### ACTIVITY
Lift out, unaltered, the lines of the material below between the line holding "def State.blockRead (s" and the line holding "(off % 2 ^ 16) v)", counting both.

========================================

/-- A store to the scheduler window by a party. -/
def State.schedWrite (s : State) (who p off v : Nat) : State :=
  if off = 0x40 then (s.modSched p (fun d => { d with age := v % 2 ^ 32 })).armAttempts p
  else if off = 0x48 then s.modSched p (fun d => { d with tlim := v % 2 ^ 16 })
  else if off = 0x50 then s.modSched p (fun d => { d with kfill := v % 2 ^ 16 })
  else if off = 0x58 then s.modSched p (fun d => { d with kband := v % 2 ^ 16 })
  else if off = 0x60 then s.storePost who p v
  else if off = 0x70 then s.storePreempt who p v
  else if off = 0x78 then s.modSched p (fun d => { d with sigmask := n64 v })
  else if off = 0x80 then s.storeSignal who p v
  else if off = 0x88 then s.storeCancel who p v
  else if off = 0x90 then s.storeEndcar who p v
  else s

end Sys2Proof.Machine
end

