-- ==== Sys2Proof/Machine/Mmio.lean ====
section
/-!
DEFINITION. Accesses outside chunks: on-module blocks behind MMIO pages (R326, R389, R394, R402, R424), the management region of firmware (R124,
R438, R443, R449, R454, R465, R473, R474), the event page and the courier window (R42, R199, R471).
-/

namespace Sys2Proof.Machine

open Sys2Proof

/-! ## The management region -/

/-- Blocks of the management region, by bits 55:48 of the address. Block 0x00, where the model puts the Iluet's PLB, is its own choice; so is that an address
under 0xFF00 to 0xFF7F or 0xFFFF which no block lists reads as zero, and that a store to it does nothing (DESIGN CHOICE, log 17). -/
def State.mgmtRead (s : State) (va : Nat) : Nat :=
  let o := bits va 47 0
  match bits va 55 48 with
  | 0x00 => if o < 0x400 ∧ o % 8 = 0 then rightsRead s.iluetPlb o else 0
  | 0x01 =>
    if 2 ^ 19 ≤ o then 0 else
    let col := o / 2 ^ 10
    let off := o % 2 ^ 10
    if 0x200 ≤ off then s.colLatched col off else (s.colRead col off).toNat
  | 0x02 => if o < 0x1000 then s.xlatRead o else 0
  | 0x03 => if o < 2 ^ 22 then s.schedRead (o / 2 ^ 16) (o % 2 ^ 16) else 0
  | 0x04 => if o < 2 ^ 18 then s.partRead (o / 2 ^ 12) (o % 2 ^ 12) else 0
  | 0x05 => s.snapRead o
  | 0x06 =>
    let y := bits o 20 14
    let x := bits o 13 6
    if o < 2 ^ 24 ∧ y < 112 ∧ x < 112 ∧ o % 8 = 0 then s.coreLatched (coreOf (bits o 23 21) y x) (o % 64 / 8) else 0
  | 0x07 => (s.powRead o).toNat
  | 0x08 => (s.tmRead o).toNat
  | 0x09 => if o < 0x100 ∧ o % 8 = 0 then (look 0 s.flows (o / 8)).toNat else 0
  | 0x0A => if o < 0x2000 then s.hcRead (o / 2 ^ 12) (o % 2 ^ 12) else 0
  | 0x0B =>
    if o = 0x000 then s.tlUp.toNat
    else if o = 0x010 then s.tlReplay
    else if 0x100 ≤ o ∧ o < 0x200 ∧ o % 8 = 0 then rightsRead s.tlRights (o - 0x100)
    else 0
  | _ => 0

/-- A store of firmware to the management region. -/
def State.mgmtWrite (s : State) (who va v : Nat) : State :=
  let o := bits va 47 0
  match bits va 55 48 with
  | 0x00 => if o < 0x400 ∧ o % 8 = 0 then { s with iluetPlb := rightsWrite s.iluetPlb o v } else s
  | 0x01 => if o < 2 ^ 19 ∧ o % 2 ^ 10 < 0x200 then s.colWrite (o / 2 ^ 10) (o % 2 ^ 10) (n64 v) else s
  | 0x02 => if o < 0x1000 then s.xlatWrite who true o v else s
  | 0x03 => if o < 2 ^ 22 then s.schedWrite who (o / 2 ^ 16) (o % 2 ^ 16) v else s
  | 0x04 => if o < 2 ^ 18 then s.partWrite who true (o / 2 ^ 12) (o % 2 ^ 12) v else s
  | 0x05 => s.snapWrite o v
  | 0x07 => s.powWrite o (n64 v)
  | 0x08 => s.tmWrite o (n64 v)
  | 0x09 =>
    if o < 0x100 ∧ o % 8 = 0 then { s with flows := put (o / 8) (n64 v &&& 0x803FFFFFFFFF0FFF#64) s.flows }.breakFlows else s
  | 0x0A => if o < 0x2000 then s.hcWrite (o / 2 ^ 12) true (o % 2 ^ 12) v else s
  | 0x0B =>
    if o = 0x008 then s.trainLinks v
    else if o = 0x010 then { s with tlReplay := v % 2 ^ 32 }
    else if 0x100 ≤ o ∧ o < 0x200 ∧ o % 8 = 0 then { s with tlRights := rightsWrite s.tlRights (o - 0x100) v }
    else s
  | _ => s

/-- REGISTER_WRITE: party, address in the management region, value. -/
def execRegisterWrite (s : State) : Host.Outcome State Fault Refusal := happen (s.mgmtWrite (s.arg 0) (s.arg 1) (n64 (s.arg 2)).toNat)

/-! ## Blocks behind MMIO pages -/

/-- Whether a block takes an access of a size at an offset: registers take 8 bytes alone, aligned; handler memory takes a scalar access, aligned, and the
reserved range of a waystation block any (R326, R389). -/
def blockTakes (kind off n : Nat) : Bool :=
  if kind = 1 && 0x10000 ≤ off then (n = 1 || n = 2 || n = 4 || n = 8) && off % n = 0
  else if kind = 1 && 0x200 ≤ off then true
  else n = 8 && off % 8 = 0

def State.blockRead (s : State) (kind k off n : Nat) : Nat :=
  match kind with
  | 1 => s.wsBlockRead k off n
  | 2 => if off < 0x1000 then s.xlatRead off else 0
  | 3 => s.schedRead k (off % 2 ^ 16)
  | _ => if off < 0x1000 then s.partRead k off else 0

/-- A store to a block; nothing where it has to wait: handler memory between two runs, TINV for a priority chunk (R328, R213). -/
def State.blockWrite (s : State) (who dom kind k off n v : Nat) : Option State :=
  match kind with
  | 1 =>
    if 0x10000 ≤ off then (if (s.slice k).run.isSome then none else some (s.handlerWrite k dom (off - 0x10000) (leBytes n v)))
    else if off < 0x200 then some (s.tableWrite k dom off (n64 v))
    else some s
  | 2 => if off = 0x008 && s.tinvWaits v then none else some (if off < 0x1000 then s.xlatWrite who false off v else s)
  | 3 => some (s.schedWrite who k (off % 2 ^ 16) v)
  | _ => some (if off < 0x1000 then s.partWrite who false k off v else s)

/-! ## Loads and stores of devices -/

/-- A load of `n` bytes at a target that is no memory (R124). -/
def State.deviceLoad (s : State) (ag : Agent) (t : Target) (va n : Nat) : Try (State × Nat) :=
  let align : Try (State × Nat) := .error (.trap (trapAt cALIGN va))
  match t with
  | .event col off => if n ≠ 8 then align else (s.eventLoad ag col off va).map fun (s, v) => (s, v.toNat)
  | .courier core =>
    if n ≠ 8 then align
    else
      let idle := ((List.range 4).filter (fun k => (s.ctx (.ctx core k)).st = .idle)).length
      .ok (s, (if (s.core core).courier.isSome then 1 else 0) + idle * 2 ^ 8)
  | .mgmt a => if n ≠ 8 then align else .ok (s, s.mgmtRead a)
  | .block kind k off => if blockTakes kind off n then s.needTiers ag (.ok (s, s.blockRead kind k off n)) else align
  | _ => .ok (s, 0)

/-- A store of `n` bytes at a target that is no memory. -/
def State.deviceStore (s : State) (ag : Agent) (t : Target) (va n v : Nat) : Try State :=
  let align : Try State := .error (.trap (trapAt cALIGN va))
  match t with
  | .event col off => if n ≠ 8 then align else s.eventStore ag col off va (n64 v)
  | .courier _ => if n ≠ 8 then align else .error (.trap (trapAt cBOUNDS va))
  | .mgmt a =>
    if n ≠ 8 then align
    else if bits a 55 48 = 0x02 && bits a 47 0 = 0x008 && s.tinvWaits v then .error (.later (s.stallNow ag))
    else if bits a 55 48 = 0x04 && bits a 47 0 < 2 ^ 18 && bits a 11 0 = 0x60 && bit v 0 && (s.presetBusy (bits a 17 12)) then
      .error (.later ((s.mgmtWrite ag.code a v).stallNow ag))
    else
      match (if bits a 55 48 = 0x03 && bits a 47 0 < 2 ^ 22 then s.postHalts ag.code (bits a 47 16) (bits a 15 0) v else none) with
      | some s => .error (.later (s.awaitLine ag))
      | none => .ok (s.mgmtWrite ag.code a v)
  | .block kind k off =>
    if !blockTakes kind off n then align
    else s.needTiers ag <|
      match (if kind = 3 then s.postHalts ag.code k (off % 2 ^ 16) v else none), s.blockWrite ag.code (s.regs ag).dom.toNat kind k off n v with
      | some s, _ => .error (.later (s.awaitLine ag))
      | none, some s => .ok s
      | none, none => .error (.later (s.stallNow ag))
  | _ => .ok s

/-- A target that is no memory and no host device. -/
def Target.device : Target → Bool
  | .block .. | .event .. | .courier .. | .mgmt .. => true
  | _ => false

end Sys2Proof.Machine
end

========================================

### ANSWER BOX
def State.blockRead (s : State) (kind k off n : Nat) : Nat :=
  match kind with
  | 1 => s.wsBlockRead k off n
  | 2 => if off < 0x1000 then s.xlatRead off else 0
  | 3 => s.schedRead k (off % 2 ^ 16)
  | _ => if off < 0x1000 then s.partRead k off else 0

/-- A store to a block; nothing where it has to wait: handler memory between two runs, TINV for a priority chunk (R328, R213). -/
def State.blockWrite (s : State) (who dom kind k off n v : Nat) : Option State :=
  match kind with
  | 1 =>
    if 0x10000 ≤ off then (if (s.slice k).run.isSome then none else some (s.handlerWrite k dom (off - 0x10000) (leBytes n v)))
    else if off < 0x200 then some (s.tableWrite k dom off (n64 v))
    else some s
  | 2 => if off = 0x008 && s.tinvWaits v then none else some (if off < 0x1000 then s.xlatWrite who false off v else s)
  | 3 => some (s.schedWrite who k (off % 2 ^ 16) v)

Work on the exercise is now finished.